Cherokees’ Virginia history

Cherokee in Virginia were located in the southwest part of the state, and spoke a different language than the tribes in the eastern part of the state that formed the Powhatan confederation, the request says. Price joins other Indian chiefs at powwows and events and the U.S. Department of Health and Human Services asked the tribe to assist with an educational video.

The request lays out the Cherokee Indian history in Virginia and the group’s lineage of ancestors, saying it has 68 enrolled members.

But the state didn’t respond to the petition. It turns out that the Virginia Indian Advisory Board hasn’t met since May 2018.

The secretary of the commonwealth posted the Wolf Creek Cherokee letter of intent online. “So why no one moved on it, that left me somewhat baffled,” said McQuinn, the lawmaker who sponsored the resolution.
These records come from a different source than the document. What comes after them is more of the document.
-- ==== Sys2Proof/Machine/Packets.lean ====
section
/-!
DEFINITION. Packets.lean: what a package does with each packet delivered to it: landings, answers, the reduction chain, the
receive engine of the coxes, aborts (spec 13 R283 to R297; 14 R321 to R326; 08 R185 to R188; 24 R437).
-/

namespace Sys2Proof.Machine

open Sys2Proof

/-- Packet i of those delivered, when it has a kind and no earlier packet of its port and channel is still to be acted on
(R286); and the state without it. -/
def State.takeLanding (s : State) (i kind : Nat) : Option (PortPkt × State) :=
  match s.landing[i]? with
  | none => none
  | some q =>
    if q.pkt.hd.kind ≠ kind ∨ (s.landing.take i).any (fun (x : PortPkt) => x.port == q.port && x.pkt.hd.ch == q.pkt.hd.ch) then none
    else some (q, { s with landing := s.landing.take i ++ s.landing.drop (i + 1) })

/-- Die of the landing agent of a port; a packet of the package itself is landed on die 0. -/
def landDie (port : Nat) : Nat := if port < 32 then port / 8 else 0

/-! ## Aborts (R296, R297) -/

/-- A packet of a group's in-router reduction (R296). -/
def redOf (g seq : Nat) (q : PortPkt) : Bool :=
  let h := q.pkt.hd
  (h.kind == 8 || h.kind == 9) && h.group == g && h.seq == seq

/-- A member applies the abort of its own SEQ (R296 step 2). (log 30, DEDUCED) -/
def State.applyAbort (s : State) (g : Nat) : State :=
  let seq := (s.grp g).seq
  let s := { s with
    outq := s.outq.filter (fun q => !redOf g seq q),
    inq := s.inq.filter (fun q => !redOf g seq q),
    landing := s.landing.filter (fun q => !redOf g seq q) }
  -- an fldred whose results have all arrived is committing them, and retires with OK (R292)
  let s := (s.ops.filter (fun (o : Op) => o.cls == 3 && o.grouped && !o.done && o.checked && o.target == g && !(o.opc == 0x2C4 && o.phase == 3))).foldl
    (fun s (o : Op) => (s.modOp o.id (fun o => { o with stat := 9 })).finishOp o.id 9) s
  let s := (List.range 32).foldl (fun s p =>
    let gone := (s.cox p).starts.filter (fun (x : HeldStart) => x.pkt.hd.group == g && x.pkt.hd.seq == seq)
    let s := s.modCox p (fun c => { c with starts := c.starts.filter (fun (x : HeldStart) => !(x.pkt.hd.group == g && x.pkt.hd.seq == seq)) })
    let s := gone.foldl (fun s (x : HeldStart) => s.startDecide x.pkt.hd.src x.pkt.hd.tag x.pkt.hd.ctx 9) s
    (List.range 8).foldl (fun s k =>
      let sl := s.coxSlot p k
      if sl.st = 0 ∨ sl.group ≠ g ∨ sl.seq ≠ seq then s
      else if sl.st = 2 then s.modSlot p k (fun x => { x with aborted := true })
      else
        let s := if sl.why = 5 then s.startDecide sl.startSrc sl.startTag sl.ctx 9 else s
        s.coxAborted p k) s) s
  s.modGroup g (fun x => { x with seq := (seq + 1) % 65536 })
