/-- What a host write leaves in a byte: nothing of it in sealed frames and in the descriptor or domain entry of a sealed context
(R431); of a descriptor with blocks only MSIE, MSIV, BRKSYS and STEPEN (R363). (log 31, DEDUCED) -/
def State.hostByte (s : State) (pa : Nat) (new : Byte) : Byte :=
  let old := s.mem.get pa
  let off := (pa - s.mgmt.ctxtab.toNat) % 64
  if s.sealedFrame pa || s.sealedEntry pa then old
  else if (s.descOf pa).any s.hasBlocks then
    let keep := fun (m : Byte) => (old &&& ~~~m) ||| (new &&& m)
    match off with
    | 3 => keep 0x06#8
    | 28 => new
    | 29 => keep 0x07#8
    | 31 => keep 0x80#8
    | _ => old
  else new

/-- A terminated context is registered again by a descriptor written with V = 0 and then with V = 1 (R276, R363). -/
def State.descWritten (s : State) : State :=
  { s with ctxs := s.ctxs.map (fun (x : CtxSt) =>
      if !x.dead then x
      else if !bitOf (leNat (s.readPa (s.mgmt.ctxtab.toNat + 64 * x.num) 4)) 31 then { x with sawV0 := true }
      else if x.sawV0 then { x with dead := false, sawV0 := false, tvecSet := false, stopped := false, desc := [] }
      else x) }

/-- The lines that a write covers whole. -/
def fullLines (pa n : Nat) : List Nat :=
  (List.range ((n + 63) / 64 + 1)).filterMap (fun i =>
    let l := pa / 64 + i
    if pa ≤ 64 * l ∧ 64 * l + 64 ≤ pa + n then some (64 * l) else none)

/-- A host write of HBM, under key-domain 0: the bytes it may change, poison cleared on the lines it covers whole. -/
def State.hostWrite (s : State) (pa : Nat) (bs : List Byte) : State :=
  if s.paReady pa = .dead then s
  else
    let plain := (List.range bs.length).all (fun i => !s.sealedFrame (pa + i))
    let new := (bs.zip (List.range bs.length)).map (fun p => s.hostByte (pa + p.2) p.1)
    let s1 := if plain then s.writePa pa new
      else (new.zip (List.range bs.length)).foldl (fun (t : State) p => if s.sealedFrame (pa + p.2) then t else t.writePa (pa + p.2) [p.1]) s
    ((fullLines pa bs.length).foldl (fun (t : State) l => if s.sealedFrame l then t else t.clearPoison l) s1).descWritten

/-- Bytes of a host read: zero in sealed frames; those of poisoned lines and of a stack that failed are open. (log 7, DESIGN CHOICE) -/
def State.hostRead (s : State) (pa n : Nat) : List Byte :=
  (List.range n).map (fun i =>
    let a := pa + i
    if s.sealedFrame a then 0#8
    else if s.poisoned a 1 || s.paReady a == .dead then BitVec.ofNat 8 (Config.free s.free [40, a])
    else (s.readPa a 1).getD 0 0#8)

/-- A host access through BAR2 has to wait for its stack (R422). (log 31, DEDUCED) -/
def State.barWaits (s : State) (off n : Nat) : Bool :=
  let pa := s.mgmt.mwap.toNat + off
  s.hostOpen && (List.range (n / 64 + 1)).any (fun i => s.paReady (pa + min (64 * i) (n - 1)) == .wait)

/-- A host write through BAR2, at most one payload of 512 bytes (R409). One that has to wait stays the first input. (log 31, DEDUCED) -/
def execBar2Write (off : Nat) (data : List (BitVec 8)) (s0 : State) : Out :=
  let s := { s0 with free := s0.free + 1 }
  if !s.hostOpen ∨ data.length = 0 ∨ 512 < data.length ∨ 2 ^ 36 < off + data.length then .next s
  else if s.barWaits off data.length then .next { s with inputs := .bar2Write off data :: s.inputs }
  else .next (s.hostWrite (s.mgmt.mwap.toNat + off) data)

/-- A host read through BAR2, at most 4096 bytes (R409). One that has to wait stays the first input. (log 31, DEDUCED) -/
def execBar2Read (off len : Nat) (s0 : State) : Out :=
  let s := { s0 with free := s0.free + 1 }
  if !s.hostOpen ∨ len = 0 ∨ 4096 < len ∨ 2 ^ 36 < off + len then .next s
  else if s.barWaits off len then .next { s with inputs := .bar2Read off len :: s.inputs }
  else .next { s with mgmt := { s.mgmt with readData := s.mgmt.readData ++ [s.hostRead (s.mgmt.mwap.toNat + off) len] } }

/-! ## MSI-X (R409, R420) -/

/-- A host write that unmasks an entry: the message held pending for it is sent (R420). (log 32, PRESUMED) -/
def execMsixVectorUnmask (v : Nat) (s0 : State) : Out :=
  let s := { s0 with free := s0.free + 1 }
  if !s.hostOpen ∨ 2048 ≤ v then .next s
  else
    let held := s.mgmt.msixPending.contains v
    let s := { s with mgmt := { s.mgmt with
      msixOpen := if s.mgmt.msixOpen.contains v then s.mgmt.msixOpen else s.mgmt.msixOpen ++ [v],
      msixPending := s.mgmt.msixPending.filter (fun x => x ≠ v) } }
    .next (if held then s.postMsix v else s)

/-- A word written to the MSI-X table: address and data, or the mask bit (R409, R420). -/
def State.msixWrite (s : State) (off : Nat) (v : Word) : State :=
  if 32768 ≤ off ∨ off % 4 ≠ 0 then s
  else if off % 16 ≠ 12 then { s with mgmt := { s.mgmt with msix := s.mgmt.msix.write off (leBytes 4 v.toNat) } }
  else if v.getLsbD 0 then { s with mgmt := { s.mgmt with msixOpen := s.mgmt.msixOpen.filter (fun x => x ≠ off / 16) } }
  else after (execMsixVectorUnmask (off / 16) s) s

/-! ## Address groups (R288) -/

/-- The number of packages that a member set names. -/
def membCount (m : BitVec 256) : Nat := ((List.range 256).filter (fun i => m.getLsbD i)).length
/-- The entry may be valid (R288). -/
def State.groupOk (s : State) (x : Group) : Bool :=
  x.rsv == 0#16 && membCount x.memb == x.nm1 + 1 && x.memb.getLsbD x.root && x.memb.getLsbD s.own &&
    (List.range 256).all (fun i => !x.memb.getLsbD i || s.inGrid i)
/-- Word w of an entry written. (log 31, DEDUCED) -/
def groupWord (x : Group) (w : Nat) (v : Word) : Group :=
  let rsv := fun (bad : Bool) => if bad then x.rsv ||| (1#16 <<< w) else x.rsv &&& ~~~(1#16 <<< w)
  let n := v.toNat
  if w = 0 then { x with v := bitOf n 31, rhnd := bitsOf n 26 16, root := bitsOf n 15 8, nm1 := bitsOf n 7 0, rsv := rsv (bitsOf n 28 27 ≠ 0) }
  else if w = 1 then { x with ctx := bitsOf n 31 16, seq := bitsOf n 15 0 }
  else if 4 ≤ w ∧ w < 12 then
    { x with memb := (x.memb &&& ~~~(0xFFFFFFFF#256 <<< (32 * (w - 4)))) ||| (BitVec.ofNat 256 n <<< (32 * (w - 4))) }
  else { x with rsv := rsv (n ≠ 0) }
Kelly Thomasson, the secretary of the commonwealth, took responsibility on Feb. 19 while speaking about the tribe’s request before the Senate Rules Committee.

“During the past tumultuous year, unfortunately, this petition did not receive the attention it should have,” she told senators. “I apologize for that.”

The Wolf Creek Cherokee had a new problem in the legislature, though. Their request for state recognition passed the House of Delegates without opposition, but ran into opposition from the Oklahoma-based Cherokee Nation, the largest federally recognized Cherokee tribe.